◆ **Exercise directions**: Say how many lines in the data below contain the word "records", and give no other text.

Task data section start

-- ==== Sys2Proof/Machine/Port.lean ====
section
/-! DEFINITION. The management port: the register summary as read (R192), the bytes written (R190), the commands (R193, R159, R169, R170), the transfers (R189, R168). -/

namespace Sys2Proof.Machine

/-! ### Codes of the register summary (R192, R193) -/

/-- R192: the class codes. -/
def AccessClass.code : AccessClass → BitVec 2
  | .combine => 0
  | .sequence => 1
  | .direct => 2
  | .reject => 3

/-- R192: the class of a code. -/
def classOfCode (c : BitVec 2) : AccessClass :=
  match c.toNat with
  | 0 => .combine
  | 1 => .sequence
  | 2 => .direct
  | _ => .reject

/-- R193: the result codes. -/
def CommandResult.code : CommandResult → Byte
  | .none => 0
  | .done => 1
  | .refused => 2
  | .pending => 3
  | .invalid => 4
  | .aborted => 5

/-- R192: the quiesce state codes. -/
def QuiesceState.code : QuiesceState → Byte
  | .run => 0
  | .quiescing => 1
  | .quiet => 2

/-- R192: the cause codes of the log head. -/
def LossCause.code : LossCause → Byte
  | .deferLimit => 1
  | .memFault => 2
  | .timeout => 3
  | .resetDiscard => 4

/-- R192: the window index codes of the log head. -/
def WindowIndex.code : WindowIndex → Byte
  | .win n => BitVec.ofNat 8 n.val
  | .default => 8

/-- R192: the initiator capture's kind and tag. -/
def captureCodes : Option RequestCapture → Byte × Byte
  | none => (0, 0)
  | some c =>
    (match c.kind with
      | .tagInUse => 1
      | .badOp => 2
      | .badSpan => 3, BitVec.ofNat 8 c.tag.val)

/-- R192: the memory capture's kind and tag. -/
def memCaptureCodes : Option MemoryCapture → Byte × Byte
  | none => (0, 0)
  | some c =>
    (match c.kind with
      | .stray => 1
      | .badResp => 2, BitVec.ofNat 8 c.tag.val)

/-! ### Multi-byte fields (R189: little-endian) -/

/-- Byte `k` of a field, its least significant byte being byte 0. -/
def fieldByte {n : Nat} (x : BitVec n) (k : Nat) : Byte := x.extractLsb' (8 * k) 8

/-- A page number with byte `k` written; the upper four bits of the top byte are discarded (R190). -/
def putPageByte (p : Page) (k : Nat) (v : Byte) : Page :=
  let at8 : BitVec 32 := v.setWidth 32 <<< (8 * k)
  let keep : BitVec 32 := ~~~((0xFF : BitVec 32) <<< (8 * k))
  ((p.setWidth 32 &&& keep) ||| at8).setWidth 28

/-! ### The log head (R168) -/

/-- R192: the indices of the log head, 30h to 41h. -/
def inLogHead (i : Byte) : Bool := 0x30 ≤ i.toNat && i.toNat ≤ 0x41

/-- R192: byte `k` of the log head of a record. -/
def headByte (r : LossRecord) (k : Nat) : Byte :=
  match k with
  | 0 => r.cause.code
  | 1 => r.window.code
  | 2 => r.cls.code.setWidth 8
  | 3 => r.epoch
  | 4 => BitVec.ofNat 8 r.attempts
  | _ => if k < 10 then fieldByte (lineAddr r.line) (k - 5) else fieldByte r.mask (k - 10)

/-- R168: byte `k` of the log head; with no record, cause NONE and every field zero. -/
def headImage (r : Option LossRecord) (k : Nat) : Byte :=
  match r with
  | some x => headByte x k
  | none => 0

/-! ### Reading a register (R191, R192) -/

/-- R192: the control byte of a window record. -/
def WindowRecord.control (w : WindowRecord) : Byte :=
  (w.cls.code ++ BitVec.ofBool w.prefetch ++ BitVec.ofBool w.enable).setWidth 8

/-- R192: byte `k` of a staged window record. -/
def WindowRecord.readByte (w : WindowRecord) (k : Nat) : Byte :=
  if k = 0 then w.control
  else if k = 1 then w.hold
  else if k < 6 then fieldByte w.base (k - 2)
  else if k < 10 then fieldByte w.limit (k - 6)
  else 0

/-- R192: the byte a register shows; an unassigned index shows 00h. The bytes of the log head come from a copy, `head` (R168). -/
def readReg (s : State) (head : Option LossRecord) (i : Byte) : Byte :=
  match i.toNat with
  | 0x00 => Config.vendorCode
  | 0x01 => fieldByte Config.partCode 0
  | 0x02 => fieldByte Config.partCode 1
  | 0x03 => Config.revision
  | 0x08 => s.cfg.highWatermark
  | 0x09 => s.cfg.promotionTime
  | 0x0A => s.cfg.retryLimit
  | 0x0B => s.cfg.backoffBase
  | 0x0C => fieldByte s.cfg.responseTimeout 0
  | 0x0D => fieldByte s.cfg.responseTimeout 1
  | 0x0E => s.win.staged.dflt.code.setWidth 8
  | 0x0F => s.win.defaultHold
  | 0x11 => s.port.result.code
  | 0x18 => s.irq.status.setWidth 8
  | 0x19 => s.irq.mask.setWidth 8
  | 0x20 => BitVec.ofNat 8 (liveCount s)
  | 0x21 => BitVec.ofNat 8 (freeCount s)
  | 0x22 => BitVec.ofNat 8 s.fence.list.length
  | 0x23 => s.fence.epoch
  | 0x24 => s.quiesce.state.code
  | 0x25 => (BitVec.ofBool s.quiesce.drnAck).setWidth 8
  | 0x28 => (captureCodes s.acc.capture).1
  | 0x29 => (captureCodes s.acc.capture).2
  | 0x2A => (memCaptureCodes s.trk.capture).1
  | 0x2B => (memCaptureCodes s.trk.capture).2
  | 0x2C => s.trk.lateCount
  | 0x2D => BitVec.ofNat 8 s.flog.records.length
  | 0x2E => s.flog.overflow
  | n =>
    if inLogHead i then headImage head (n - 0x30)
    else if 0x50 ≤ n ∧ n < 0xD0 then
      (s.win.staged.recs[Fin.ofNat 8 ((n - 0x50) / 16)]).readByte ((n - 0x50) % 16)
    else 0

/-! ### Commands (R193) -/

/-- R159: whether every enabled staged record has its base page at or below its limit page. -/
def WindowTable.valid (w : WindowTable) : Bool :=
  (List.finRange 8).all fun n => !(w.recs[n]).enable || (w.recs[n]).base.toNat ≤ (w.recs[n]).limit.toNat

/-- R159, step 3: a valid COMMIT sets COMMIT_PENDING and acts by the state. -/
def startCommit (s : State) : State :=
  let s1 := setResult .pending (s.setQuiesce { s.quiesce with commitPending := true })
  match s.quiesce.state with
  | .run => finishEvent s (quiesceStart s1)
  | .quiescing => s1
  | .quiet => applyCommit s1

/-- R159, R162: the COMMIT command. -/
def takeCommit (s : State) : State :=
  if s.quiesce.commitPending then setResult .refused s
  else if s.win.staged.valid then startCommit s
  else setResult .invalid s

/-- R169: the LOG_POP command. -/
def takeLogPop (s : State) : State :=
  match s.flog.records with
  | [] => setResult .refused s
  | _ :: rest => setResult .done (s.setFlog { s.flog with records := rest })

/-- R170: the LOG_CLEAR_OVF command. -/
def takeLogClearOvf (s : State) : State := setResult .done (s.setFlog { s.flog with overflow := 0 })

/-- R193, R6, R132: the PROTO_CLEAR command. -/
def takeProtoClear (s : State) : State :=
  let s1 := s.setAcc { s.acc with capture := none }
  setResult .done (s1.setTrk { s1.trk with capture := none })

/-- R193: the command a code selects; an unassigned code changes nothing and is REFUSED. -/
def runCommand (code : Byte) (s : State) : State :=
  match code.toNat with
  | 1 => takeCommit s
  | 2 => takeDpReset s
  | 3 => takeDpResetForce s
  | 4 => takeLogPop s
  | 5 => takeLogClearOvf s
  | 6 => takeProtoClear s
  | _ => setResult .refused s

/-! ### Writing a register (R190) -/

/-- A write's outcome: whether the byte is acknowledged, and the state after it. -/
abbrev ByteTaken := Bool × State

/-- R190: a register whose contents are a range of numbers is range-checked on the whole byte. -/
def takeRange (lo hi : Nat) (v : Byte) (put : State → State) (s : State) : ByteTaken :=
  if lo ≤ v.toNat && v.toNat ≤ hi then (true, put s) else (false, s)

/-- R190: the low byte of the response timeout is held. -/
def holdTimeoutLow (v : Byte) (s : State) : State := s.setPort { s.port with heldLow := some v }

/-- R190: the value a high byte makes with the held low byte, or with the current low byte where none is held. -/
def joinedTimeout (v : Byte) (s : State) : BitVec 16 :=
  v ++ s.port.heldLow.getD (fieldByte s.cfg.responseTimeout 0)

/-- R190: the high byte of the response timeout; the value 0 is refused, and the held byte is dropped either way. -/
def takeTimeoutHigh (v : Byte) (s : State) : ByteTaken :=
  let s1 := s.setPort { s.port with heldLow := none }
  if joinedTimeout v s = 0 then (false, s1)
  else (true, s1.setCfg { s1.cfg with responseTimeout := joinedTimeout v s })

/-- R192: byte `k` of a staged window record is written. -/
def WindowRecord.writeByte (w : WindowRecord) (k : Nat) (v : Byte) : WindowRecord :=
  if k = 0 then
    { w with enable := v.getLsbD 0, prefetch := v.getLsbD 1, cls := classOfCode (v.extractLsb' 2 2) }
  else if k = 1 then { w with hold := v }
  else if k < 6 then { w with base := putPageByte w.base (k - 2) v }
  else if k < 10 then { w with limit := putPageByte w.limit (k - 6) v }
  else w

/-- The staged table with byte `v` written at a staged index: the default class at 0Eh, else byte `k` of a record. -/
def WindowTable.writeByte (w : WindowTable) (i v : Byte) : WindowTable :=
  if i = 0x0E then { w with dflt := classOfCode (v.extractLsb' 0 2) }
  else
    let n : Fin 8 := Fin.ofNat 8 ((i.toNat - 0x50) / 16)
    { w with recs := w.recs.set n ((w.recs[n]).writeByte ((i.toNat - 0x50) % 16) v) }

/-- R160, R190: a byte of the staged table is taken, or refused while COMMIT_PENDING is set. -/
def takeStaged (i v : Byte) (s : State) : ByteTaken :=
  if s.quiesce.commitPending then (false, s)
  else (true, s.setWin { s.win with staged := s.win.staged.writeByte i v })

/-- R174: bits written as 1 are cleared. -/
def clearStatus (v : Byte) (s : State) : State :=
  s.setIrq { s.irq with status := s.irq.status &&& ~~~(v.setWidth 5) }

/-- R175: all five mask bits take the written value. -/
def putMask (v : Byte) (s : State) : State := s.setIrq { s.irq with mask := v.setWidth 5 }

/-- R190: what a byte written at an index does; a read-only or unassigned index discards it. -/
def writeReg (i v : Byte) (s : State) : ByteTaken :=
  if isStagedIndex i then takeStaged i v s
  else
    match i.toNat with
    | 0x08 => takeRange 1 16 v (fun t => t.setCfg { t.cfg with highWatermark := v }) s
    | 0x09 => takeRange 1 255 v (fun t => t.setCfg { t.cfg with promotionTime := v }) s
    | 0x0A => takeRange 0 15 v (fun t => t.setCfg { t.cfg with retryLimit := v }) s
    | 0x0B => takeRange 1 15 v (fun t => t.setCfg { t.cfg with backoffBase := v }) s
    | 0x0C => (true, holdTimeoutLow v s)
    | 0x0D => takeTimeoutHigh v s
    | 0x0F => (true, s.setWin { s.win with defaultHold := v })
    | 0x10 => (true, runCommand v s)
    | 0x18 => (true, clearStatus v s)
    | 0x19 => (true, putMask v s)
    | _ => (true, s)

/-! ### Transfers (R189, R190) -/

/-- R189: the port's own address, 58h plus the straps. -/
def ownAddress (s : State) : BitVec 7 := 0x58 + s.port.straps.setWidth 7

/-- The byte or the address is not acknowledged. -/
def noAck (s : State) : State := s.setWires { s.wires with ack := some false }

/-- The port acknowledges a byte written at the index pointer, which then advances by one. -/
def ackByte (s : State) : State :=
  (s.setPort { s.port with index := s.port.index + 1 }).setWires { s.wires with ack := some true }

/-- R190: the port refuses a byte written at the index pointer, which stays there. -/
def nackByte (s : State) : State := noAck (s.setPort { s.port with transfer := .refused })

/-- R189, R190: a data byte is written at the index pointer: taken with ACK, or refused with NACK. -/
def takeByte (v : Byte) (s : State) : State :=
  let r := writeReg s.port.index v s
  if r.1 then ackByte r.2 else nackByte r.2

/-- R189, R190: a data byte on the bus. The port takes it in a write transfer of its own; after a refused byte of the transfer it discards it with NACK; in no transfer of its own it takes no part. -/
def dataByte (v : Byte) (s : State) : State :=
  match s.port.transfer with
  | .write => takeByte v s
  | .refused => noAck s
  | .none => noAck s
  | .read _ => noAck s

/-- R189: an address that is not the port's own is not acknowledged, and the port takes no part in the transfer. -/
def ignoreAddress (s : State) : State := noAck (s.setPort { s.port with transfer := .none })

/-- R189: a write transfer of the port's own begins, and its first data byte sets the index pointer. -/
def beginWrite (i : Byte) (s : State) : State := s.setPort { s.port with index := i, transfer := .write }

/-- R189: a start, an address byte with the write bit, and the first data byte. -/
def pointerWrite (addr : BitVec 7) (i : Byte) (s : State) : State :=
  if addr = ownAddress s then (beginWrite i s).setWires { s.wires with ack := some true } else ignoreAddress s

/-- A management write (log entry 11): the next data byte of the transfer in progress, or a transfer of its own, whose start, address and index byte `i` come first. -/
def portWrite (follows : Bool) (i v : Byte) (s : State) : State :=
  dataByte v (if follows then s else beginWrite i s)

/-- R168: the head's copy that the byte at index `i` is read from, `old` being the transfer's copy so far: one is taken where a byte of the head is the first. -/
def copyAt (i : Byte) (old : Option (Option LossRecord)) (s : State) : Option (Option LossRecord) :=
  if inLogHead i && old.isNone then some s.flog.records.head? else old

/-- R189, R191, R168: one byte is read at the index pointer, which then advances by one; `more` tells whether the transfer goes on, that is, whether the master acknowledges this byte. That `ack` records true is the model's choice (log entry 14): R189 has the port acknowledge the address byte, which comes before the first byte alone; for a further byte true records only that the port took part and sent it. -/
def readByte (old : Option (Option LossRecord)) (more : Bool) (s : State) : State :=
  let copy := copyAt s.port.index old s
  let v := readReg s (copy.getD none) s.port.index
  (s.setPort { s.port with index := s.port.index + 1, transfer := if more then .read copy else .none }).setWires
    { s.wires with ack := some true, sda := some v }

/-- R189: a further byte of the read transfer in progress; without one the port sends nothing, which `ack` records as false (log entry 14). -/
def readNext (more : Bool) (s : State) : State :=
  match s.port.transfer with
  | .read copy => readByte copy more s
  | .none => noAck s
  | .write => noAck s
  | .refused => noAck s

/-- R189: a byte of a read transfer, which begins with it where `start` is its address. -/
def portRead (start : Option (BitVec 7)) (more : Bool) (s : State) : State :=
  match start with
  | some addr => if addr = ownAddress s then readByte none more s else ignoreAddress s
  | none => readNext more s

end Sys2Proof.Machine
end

Task data section end
Task data section start

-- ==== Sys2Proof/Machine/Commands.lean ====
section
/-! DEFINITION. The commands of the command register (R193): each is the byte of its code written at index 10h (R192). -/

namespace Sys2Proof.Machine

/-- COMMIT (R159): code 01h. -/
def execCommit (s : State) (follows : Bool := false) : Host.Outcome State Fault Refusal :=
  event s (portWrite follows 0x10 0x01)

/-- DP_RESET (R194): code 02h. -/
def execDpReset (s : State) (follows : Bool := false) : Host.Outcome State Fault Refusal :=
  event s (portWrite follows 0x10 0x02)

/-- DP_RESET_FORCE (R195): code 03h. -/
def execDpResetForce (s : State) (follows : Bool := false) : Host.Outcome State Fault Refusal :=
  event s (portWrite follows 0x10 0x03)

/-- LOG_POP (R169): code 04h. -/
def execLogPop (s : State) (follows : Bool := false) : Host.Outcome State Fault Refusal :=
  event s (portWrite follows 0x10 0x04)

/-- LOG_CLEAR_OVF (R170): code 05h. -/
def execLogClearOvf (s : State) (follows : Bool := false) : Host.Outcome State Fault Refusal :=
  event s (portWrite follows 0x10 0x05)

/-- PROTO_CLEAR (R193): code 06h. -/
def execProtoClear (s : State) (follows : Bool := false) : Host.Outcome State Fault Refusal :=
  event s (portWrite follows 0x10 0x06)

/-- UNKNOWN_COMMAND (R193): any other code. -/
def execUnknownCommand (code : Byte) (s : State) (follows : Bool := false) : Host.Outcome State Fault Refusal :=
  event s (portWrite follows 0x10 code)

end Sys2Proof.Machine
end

Task data section end
Task data section start

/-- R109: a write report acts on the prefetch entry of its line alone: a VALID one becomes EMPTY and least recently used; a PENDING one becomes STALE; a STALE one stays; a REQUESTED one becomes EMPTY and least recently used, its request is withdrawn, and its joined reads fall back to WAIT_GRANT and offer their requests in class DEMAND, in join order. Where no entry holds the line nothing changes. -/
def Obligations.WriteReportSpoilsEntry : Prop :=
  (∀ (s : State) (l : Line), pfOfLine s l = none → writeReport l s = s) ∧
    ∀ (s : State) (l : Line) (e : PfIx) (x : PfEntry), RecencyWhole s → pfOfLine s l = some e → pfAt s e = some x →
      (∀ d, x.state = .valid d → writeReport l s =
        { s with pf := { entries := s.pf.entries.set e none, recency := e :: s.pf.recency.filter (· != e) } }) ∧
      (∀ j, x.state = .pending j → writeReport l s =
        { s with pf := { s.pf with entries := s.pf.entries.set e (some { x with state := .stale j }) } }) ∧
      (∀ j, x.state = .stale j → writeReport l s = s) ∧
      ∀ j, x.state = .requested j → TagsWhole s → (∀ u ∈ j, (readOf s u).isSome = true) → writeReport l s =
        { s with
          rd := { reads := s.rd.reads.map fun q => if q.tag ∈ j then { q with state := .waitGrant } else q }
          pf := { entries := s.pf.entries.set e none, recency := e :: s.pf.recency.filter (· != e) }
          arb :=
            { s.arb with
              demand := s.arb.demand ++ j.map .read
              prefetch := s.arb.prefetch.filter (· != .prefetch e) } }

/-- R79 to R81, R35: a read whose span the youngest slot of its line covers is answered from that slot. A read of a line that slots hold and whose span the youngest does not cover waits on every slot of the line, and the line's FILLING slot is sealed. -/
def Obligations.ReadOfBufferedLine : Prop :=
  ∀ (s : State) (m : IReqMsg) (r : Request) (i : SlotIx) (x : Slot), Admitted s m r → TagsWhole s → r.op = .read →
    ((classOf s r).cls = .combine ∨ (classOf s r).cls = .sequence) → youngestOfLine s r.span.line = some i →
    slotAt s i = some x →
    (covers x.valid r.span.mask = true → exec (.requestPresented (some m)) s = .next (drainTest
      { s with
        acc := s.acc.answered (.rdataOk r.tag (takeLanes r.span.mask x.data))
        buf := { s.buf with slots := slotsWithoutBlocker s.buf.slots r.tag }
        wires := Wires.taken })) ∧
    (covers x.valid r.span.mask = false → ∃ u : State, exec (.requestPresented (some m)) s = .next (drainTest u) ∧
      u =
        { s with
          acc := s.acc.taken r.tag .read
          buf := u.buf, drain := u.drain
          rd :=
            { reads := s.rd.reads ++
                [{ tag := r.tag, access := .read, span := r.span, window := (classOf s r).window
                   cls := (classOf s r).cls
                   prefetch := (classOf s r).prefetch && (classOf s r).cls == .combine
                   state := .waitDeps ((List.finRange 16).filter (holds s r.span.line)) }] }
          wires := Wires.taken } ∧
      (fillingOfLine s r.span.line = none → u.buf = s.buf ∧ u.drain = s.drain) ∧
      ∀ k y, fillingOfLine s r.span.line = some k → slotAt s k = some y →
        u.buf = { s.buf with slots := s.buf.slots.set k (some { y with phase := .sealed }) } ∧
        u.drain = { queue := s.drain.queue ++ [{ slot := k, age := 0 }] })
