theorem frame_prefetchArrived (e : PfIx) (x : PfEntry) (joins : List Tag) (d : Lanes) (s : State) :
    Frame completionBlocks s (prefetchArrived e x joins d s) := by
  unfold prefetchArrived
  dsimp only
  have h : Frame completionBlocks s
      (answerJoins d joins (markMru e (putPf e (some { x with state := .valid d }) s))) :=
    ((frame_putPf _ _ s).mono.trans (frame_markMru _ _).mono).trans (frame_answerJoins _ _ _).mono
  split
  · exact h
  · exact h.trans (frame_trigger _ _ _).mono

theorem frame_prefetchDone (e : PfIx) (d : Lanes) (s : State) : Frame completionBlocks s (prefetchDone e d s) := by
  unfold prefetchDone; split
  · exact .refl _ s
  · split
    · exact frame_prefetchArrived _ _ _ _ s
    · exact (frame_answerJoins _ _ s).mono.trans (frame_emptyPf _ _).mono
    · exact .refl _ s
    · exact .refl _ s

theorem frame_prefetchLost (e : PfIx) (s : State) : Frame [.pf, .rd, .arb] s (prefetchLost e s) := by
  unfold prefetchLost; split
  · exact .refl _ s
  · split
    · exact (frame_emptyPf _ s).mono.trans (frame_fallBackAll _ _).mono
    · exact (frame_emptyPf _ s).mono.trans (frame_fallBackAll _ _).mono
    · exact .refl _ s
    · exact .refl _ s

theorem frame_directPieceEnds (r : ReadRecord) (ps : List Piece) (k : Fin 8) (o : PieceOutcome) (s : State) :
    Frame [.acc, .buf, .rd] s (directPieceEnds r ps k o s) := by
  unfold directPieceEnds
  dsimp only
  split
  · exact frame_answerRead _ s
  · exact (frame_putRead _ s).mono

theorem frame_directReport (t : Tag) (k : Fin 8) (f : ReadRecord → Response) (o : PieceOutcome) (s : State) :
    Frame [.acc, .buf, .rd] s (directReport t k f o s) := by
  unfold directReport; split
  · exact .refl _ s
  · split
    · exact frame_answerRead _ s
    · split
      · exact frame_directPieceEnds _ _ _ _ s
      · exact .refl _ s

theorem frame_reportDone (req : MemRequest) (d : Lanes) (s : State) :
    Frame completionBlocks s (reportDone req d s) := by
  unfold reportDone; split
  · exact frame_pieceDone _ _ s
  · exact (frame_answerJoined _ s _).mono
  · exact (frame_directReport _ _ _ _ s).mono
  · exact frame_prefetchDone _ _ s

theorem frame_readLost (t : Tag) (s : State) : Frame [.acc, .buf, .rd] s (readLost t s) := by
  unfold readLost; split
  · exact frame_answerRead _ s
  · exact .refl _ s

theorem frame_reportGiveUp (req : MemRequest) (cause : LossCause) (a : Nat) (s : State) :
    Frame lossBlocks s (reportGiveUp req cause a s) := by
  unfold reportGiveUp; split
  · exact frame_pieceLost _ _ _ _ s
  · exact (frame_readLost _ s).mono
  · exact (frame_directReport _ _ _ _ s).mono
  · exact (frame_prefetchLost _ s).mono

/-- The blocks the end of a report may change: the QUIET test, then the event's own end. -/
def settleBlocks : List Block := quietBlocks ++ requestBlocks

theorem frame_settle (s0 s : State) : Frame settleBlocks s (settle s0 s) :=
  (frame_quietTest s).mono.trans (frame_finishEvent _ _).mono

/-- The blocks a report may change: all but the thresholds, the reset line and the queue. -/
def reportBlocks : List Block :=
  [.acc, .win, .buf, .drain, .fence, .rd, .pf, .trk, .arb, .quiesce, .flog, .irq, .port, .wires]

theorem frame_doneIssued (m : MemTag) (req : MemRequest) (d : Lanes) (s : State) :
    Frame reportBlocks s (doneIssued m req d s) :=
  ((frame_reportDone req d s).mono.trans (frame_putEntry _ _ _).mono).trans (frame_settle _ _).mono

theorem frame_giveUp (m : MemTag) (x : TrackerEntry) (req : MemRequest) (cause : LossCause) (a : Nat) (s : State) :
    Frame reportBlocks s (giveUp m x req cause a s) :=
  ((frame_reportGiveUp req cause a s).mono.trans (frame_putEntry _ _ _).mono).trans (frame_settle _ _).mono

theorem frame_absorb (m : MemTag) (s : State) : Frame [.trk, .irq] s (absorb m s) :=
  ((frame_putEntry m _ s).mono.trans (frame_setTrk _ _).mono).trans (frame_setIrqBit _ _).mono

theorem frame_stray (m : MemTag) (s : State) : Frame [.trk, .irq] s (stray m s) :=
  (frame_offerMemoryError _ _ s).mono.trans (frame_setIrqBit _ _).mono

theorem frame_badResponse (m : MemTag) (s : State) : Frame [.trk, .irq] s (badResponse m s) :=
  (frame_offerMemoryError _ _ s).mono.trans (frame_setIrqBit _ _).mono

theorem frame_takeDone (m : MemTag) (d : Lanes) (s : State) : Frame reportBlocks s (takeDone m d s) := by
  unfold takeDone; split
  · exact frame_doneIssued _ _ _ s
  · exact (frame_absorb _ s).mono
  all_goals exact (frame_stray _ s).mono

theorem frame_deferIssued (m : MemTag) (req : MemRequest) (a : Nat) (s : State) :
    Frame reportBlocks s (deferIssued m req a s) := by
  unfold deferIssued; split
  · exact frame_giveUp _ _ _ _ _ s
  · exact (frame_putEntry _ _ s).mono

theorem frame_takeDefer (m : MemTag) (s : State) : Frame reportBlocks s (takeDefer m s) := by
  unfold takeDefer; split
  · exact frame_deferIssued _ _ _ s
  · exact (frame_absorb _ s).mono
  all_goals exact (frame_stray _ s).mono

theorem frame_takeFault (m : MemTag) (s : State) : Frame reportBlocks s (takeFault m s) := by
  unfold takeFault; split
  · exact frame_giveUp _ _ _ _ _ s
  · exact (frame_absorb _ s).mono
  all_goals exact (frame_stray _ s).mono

Task data section end

◆ **Solution to this exercise**: 6